WIP Questions to investigate:

We agreed to postpone this issue until the next occurrence.

mpass99 commented 4 weeks ago

According to POSEIDON-7A the issue occurred again. This time, Poseidon has not been OOM killed. However, the Heap profile again indicates a high memory usage of the Sentry integration.

MrSerth commented 3 weeks ago

You're right, the issue occurred once again. I checked the Sentry Relay and noticed that it was complaining about too little RAM (3899297792 / 4098719744 (95.13% >= 95.00%)). I've fixed at least this issue now by increasing the RAM from 4 GB to 8 GB for the instance and will try to observe the situation by now. Hence, it seems like the relay wasn't able to receive the further information, thus causing issues with Poseidon (where the collected data was still hold in a queue).

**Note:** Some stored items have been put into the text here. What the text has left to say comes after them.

namespace Sys2Proof.Machine

/-! ### The checksum check (R161) -/

section
variable (p : Params) (f : List Byte)

theorem crcDrops_eq_true_iff :
    crcDrops p f = true ↔ p.rxCrcCheck = true
      ∧ crc8 (slice f 2 (byteAt f 1).toNat) ≠ byteAt f ((byteAt f 1).toNat + 1) := by
  simp [crcDrops, frameCrcOk, frameCovered, frameCrc, frameLen]

theorem crcDrops_eq_false_iff :
    crcDrops p f = false ↔ p.rxCrcCheck = false
      ∨ crc8 (slice f 2 (byteAt f 1).toNat) = byteAt f ((byteAt f 1).toNat + 1) := by
  rw [← Bool.not_eq_true, crcDrops_eq_true_iff, not_and_or, not_not, Bool.not_eq_true]

end

/-! ### The types that have a decoder (R74) -/

theorem ofByte_eq_linkStatistics_iff :
    ∀ b : Byte, FrameType.ofByte b = .linkStatistics ↔ b = 0x14 := by decide

theorem ofByte_eq_batterySensor_iff :
    ∀ b : Byte, FrameType.ofByte b = .batterySensor ↔ b = 0x08 := by decide

theorem ofByte_eq_attitude_iff :
    ∀ b : Byte, FrameType.ofByte b = .attitude ↔ b = 0x1E := by decide

theorem ofByte_eq_flightMode_iff :
    ∀ b : Byte, FrameType.ofByte b = .flightMode ↔ b = 0x21 := by decide

/-! ### The event of a dispatched frame (R162, R170 to R175) -/

section
variable {p : Params} {f : List Byte}

theorem eventOf_linkStats {v : LinkStats} (ht : frameType f = 0x14)
    (hv : p.decLs (framePayload f) = some v) : eventOf p f = linkStatsEvent f v := by
  simp only [eventOf, (ofByte_eq_linkStatistics_iff _).mpr ht, hv]

theorem eventOf_battery {v : Battery} (ht : frameType f = 0x08)
    (hv : p.decBat (framePayload f) = some v) :
    eventOf p f = frameEvent f .battery v.voltageMv v.currentMa v.capacityMah 0 0 := by
  simp only [eventOf, (ofByte_eq_batterySensor_iff _).mpr ht, batteryEvent, hv]

theorem eventOf_attitude {v : Attitude} (ht : frameType f = 0x1E)
    (hv : p.decAtt (framePayload f) = some v) :
    eventOf p f = frameEvent f .attitude v.pitch v.roll v.yaw 0 0 := by
  simp only [eventOf, (ofByte_eq_attitude_iff _).mpr ht, attitudeEvent, hv]

theorem eventOf_flightMode {v : Value} (ht : frameType f = 0x21)
    (hv : p.decFm (framePayload f) = some v) :
    eventOf p f = frameEvent f .flightMode v 0 0 0 0 := by
  simp only [eventOf, (ofByte_eq_flightMode_iff _).mpr ht, flightModeEvent, hv]

/-- A frame whose type has no decoder, or whose decoder gives no result, is unknown (R174). -/
theorem eventOf_unknown (hls : frameType f = 0x14 → p.decLs (framePayload f) = none)
    (hbat : frameType f = 0x08 → p.decBat (framePayload f) = none)
    (hatt : frameType f = 0x1E → p.decAtt (framePayload f) = none)
    (hfm : frameType f = 0x21 → p.decFm (framePayload f) = none) :
    eventOf p f = unknownEvent f := by
  cases ht : FrameType.ofByte (frameType f) with
  | rcChannels | mspCommand | unknown => simp only [eventOf, ht]
  | linkStatistics => simp only [eventOf, ht, hls ((ofByte_eq_linkStatistics_iff _).mp ht)]
  | batterySensor =>
    simp only [eventOf, ht, batteryEvent, hbat ((ofByte_eq_batterySensor_iff _).mp ht)]
  | attitude => simp only [eventOf, ht, attitudeEvent, hatt ((ofByte_eq_attitude_iff _).mp ht)]
  | flightMode =>
    simp only [eventOf, ht, flightModeEvent, hfm ((ofByte_eq_flightMode_iff _).mp ht)]

/-- A property holds of a frame's event if it holds of the unknown-frame event and of each sample that the
frame's type and payload can give. -/
theorem eventOf_elim {P : Event → Prop} (unknown : P (unknownEvent f))
    (linkStats : ∀ v, frameType f = 0x14 → P (linkStatsEvent f v))
    (battery : ∀ v1 v2 v3, frameType f = 0x08 → P (frameEvent f .battery v1 v2 v3 0 0))
    (attitude : ∀ v1 v2 v3, frameType f = 0x1E → P (frameEvent f .attitude v1 v2 v3 0 0))
    (flightMode : ∀ v, frameType f = 0x21 → P (frameEvent f .flightMode v 0 0 0 0)) :
    P (eventOf p f) := by
  cases ht : FrameType.ofByte (frameType f) with
  | rcChannels | mspCommand | unknown => simpa only [eventOf, ht]
  | linkStatistics =>
    cases hv : p.decLs (framePayload f) with
    | none => simpa only [eventOf, ht, hv]
    | some v =>
      have hbyte := (ofByte_eq_linkStatistics_iff _).mp ht
      exact eventOf_linkStats hbyte hv ▸ linkStats v hbyte
  | batterySensor =>
    cases hv : p.decBat (framePayload f) with
    | none => simpa only [eventOf, ht, batteryEvent, hv]
    | some v =>
      have hbyte := (ofByte_eq_batterySensor_iff _).mp ht
      exact eventOf_battery hbyte hv ▸ battery _ _ _ hbyte
  | attitude =>
    cases hv : p.decAtt (framePayload f) with
    | none => simpa only [eventOf, ht, attitudeEvent, hv]
    | some v =>
      have hbyte := (ofByte_eq_attitude_iff _).mp ht
      exact eventOf_attitude hbyte hv ▸ attitude _ _ _ hbyte
  | flightMode =>
    cases hv : p.decFm (framePayload f) with
    | none => simpa only [eventOf, ht, flightModeEvent, hv]
    | some v =>
      have hbyte := (ofByte_eq_flightMode_iff _).mp ht
      exact eventOf_flightMode hbyte hv ▸ flightMode v hbyte

/-- What every event carries of its frame (R175). -/
theorem eventOf_carries (p : Params) (f : List Byte) :
    (eventOf p f).type = frameType f ∧ (eventOf p f).len = frameLen f ∧ (eventOf p f).frame = f
      ∧ (eventOf p f).crcOk = frameCrcOk f := by
  apply eventOf_elim (P := fun e =>
    e.type = frameType f ∧ e.len = frameLen f ∧ e.frame = f ∧ e.crcOk = frameCrcOk f)
  all_goals intros; exact ⟨rfl, rfl, rfl, rfl⟩

/-- The kind of a sample tells the frame's type (R170 to R173). -/
theorem eventOf_kind (p : Params) (f : List Byte) :
    ((eventOf p f).kind = .linkStats → frameType f = 0x14)
      ∧ ((eventOf p f).kind = .battery → frameType f = 0x08)
      ∧ ((eventOf p f).kind = .attitude → frameType f = 0x1E)
      ∧ ((eventOf p f).kind = .flightMode → frameType f = 0x21) := by
  apply eventOf_elim (P := fun e =>
    (e.kind = .linkStats → frameType f = 0x14) ∧ (e.kind = .battery → frameType f = 0x08)
      ∧ (e.kind = .attitude → frameType f = 0x1E) ∧ (e.kind = .flightMode → frameType f = 0x21))
  case unknown => exact ⟨nofun, nofun, nofun, nofun⟩
  case linkStats => intro _ ht; exact ⟨fun _ => ht, nofun, nofun, nofun⟩
  case battery => intro _ _ _ ht; exact ⟨nofun, fun _ => ht, nofun, nofun⟩
  case attitude => intro _ _ _ ht; exact ⟨nofun, nofun, fun _ => ht, nofun⟩
  case flightMode => intro _ ht; exact ⟨nofun, nofun, nofun, fun _ => ht⟩

end

/-! ### The handling of a complete frame, in each of its cases (R161, R170) -/

section
variable {p : Params} {f : List Byte}

/-- A discarded frame is only answered, by DROP_CRC (R161). -/
theorem dispatch_of_drops (s : State) (h : crcDrops p f = true) :
    dispatch p f s = s.respond ⟨.ok, [], none, .dropCrc, none⟩ := by
  rw [dispatch_eq, linkAfter, dispatchResponse, if_neg (by simp [h]), if_pos h]
  rfl

/-- A frame that is not discarded is answered by DISPATCH with its event (R162). -/
theorem dispatch_response_of_not_drops (s : State) (h : crcDrops p f = false) :
    (dispatch p f s).response = some ⟨.ok, [], none, .dispatch, some (eventOf p f)⟩ := by
  rw [dispatch_eq, dispatchResponse, if_neg (by simp [h])]

theorem dispatch_linkStatistics (s : State) (ht : frameType f = 0x14) :
    dispatch p f s = handleLinkStats p f s := by
  simp only [dispatch, (ofByte_eq_linkStatistics_iff _).mpr ht]

theorem handleLinkStats_drops (s : State) (h : crcDrops p f = true) :
    handleLinkStats p f s = s.respond ⟨.ok, [], none, .dropCrc, none⟩ := by
  simp [handleLinkStats, h]

theorem handleLinkStats_undecoded (s : State) (h : crcDrops p f = false)
    (hv : p.decLs (framePayload f) = none) :
    handleLinkStats p f s = s.respond ⟨.ok, [], none, .dispatch, some (unknownEvent f)⟩ := by
  simp [handleLinkStats, h, hv]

MrSerth commented 4 days ago

During the remaining duration of the recent Python course, we only noticed one other occurrence of the issue. For this second occurrence on October 16th, I was able to gather additional insights: Sentry had a (major) outage, causing issues with the delivery of the events upstream. Hence, our Sentry Relay collected all events which couldn't be sent. After some time, when the Sentry relay was hitting the memory limit once again, Poseidon also reported a too high memory usage (but no OOM kill).

My suspicion: We only see a high memory usage of the Sentry integration when events aren't forwarded correctly (either on the Poseidon host or the Sentry Relay host causing a backlog).